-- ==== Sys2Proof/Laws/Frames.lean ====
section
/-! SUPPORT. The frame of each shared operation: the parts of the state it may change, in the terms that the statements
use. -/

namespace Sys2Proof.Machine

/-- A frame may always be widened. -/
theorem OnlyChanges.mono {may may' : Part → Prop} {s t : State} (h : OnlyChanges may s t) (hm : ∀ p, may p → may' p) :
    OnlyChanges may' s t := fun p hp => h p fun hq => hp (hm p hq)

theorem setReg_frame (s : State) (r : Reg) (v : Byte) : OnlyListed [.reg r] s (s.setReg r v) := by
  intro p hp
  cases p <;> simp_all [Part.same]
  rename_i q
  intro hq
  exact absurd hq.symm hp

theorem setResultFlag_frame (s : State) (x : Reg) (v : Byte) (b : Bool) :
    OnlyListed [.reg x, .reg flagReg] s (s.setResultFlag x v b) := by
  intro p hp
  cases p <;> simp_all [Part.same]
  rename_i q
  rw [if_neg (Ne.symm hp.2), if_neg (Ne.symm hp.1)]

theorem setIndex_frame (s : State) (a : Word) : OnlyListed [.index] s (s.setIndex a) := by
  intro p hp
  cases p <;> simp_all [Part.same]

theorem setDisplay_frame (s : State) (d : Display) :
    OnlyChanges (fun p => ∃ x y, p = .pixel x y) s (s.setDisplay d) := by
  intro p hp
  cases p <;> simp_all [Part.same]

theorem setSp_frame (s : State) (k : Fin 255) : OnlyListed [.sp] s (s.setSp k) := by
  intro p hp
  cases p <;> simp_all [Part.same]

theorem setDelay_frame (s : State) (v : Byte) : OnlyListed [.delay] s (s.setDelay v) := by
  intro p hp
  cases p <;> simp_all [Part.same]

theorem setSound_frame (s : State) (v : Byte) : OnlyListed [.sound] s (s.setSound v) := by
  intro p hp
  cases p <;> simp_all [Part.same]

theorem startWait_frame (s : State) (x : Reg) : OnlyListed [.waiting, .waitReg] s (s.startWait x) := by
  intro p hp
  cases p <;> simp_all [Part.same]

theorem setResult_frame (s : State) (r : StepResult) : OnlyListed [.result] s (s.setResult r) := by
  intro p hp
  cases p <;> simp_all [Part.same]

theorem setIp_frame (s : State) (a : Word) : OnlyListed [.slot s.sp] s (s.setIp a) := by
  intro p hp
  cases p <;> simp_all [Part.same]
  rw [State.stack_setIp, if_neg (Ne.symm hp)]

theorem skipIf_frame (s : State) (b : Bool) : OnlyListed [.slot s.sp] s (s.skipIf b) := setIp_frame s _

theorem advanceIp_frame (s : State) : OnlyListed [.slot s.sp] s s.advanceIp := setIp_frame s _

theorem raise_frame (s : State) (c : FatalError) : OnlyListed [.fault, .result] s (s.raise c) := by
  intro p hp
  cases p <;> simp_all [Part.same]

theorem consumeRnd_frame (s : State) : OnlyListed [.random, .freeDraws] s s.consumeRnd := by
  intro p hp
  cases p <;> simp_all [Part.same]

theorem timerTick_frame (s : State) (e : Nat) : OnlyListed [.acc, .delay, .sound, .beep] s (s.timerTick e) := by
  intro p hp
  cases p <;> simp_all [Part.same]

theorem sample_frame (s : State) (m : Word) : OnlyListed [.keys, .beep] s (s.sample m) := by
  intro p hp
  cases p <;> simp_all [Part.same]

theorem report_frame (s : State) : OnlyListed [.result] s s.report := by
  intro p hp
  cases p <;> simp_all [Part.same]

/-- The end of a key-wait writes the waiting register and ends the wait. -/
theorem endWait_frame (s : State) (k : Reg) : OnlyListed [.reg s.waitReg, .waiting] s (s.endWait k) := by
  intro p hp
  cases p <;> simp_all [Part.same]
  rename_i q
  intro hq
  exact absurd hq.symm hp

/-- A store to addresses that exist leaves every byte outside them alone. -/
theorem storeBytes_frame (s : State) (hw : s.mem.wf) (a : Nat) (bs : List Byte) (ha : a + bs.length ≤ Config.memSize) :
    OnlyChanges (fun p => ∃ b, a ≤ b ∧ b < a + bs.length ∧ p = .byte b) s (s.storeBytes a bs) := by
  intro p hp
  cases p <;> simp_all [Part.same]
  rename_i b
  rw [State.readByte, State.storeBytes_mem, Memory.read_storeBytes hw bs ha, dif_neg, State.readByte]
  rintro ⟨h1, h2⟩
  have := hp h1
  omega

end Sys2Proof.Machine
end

━━━━━━━━

** DESCRIPTION OF THE TASK **
Write out each line of the data that holds the string "delay".

** RESPONSE AREA **
theorem setDelay_frame (s : State) (v : Byte) : OnlyListed [.delay] s (s.setDelay v) := by
theorem timerTick_frame (s : State) (e : Nat) : OnlyListed [.acc, .delay, .sound, .beep] s (s.timerTick e) := by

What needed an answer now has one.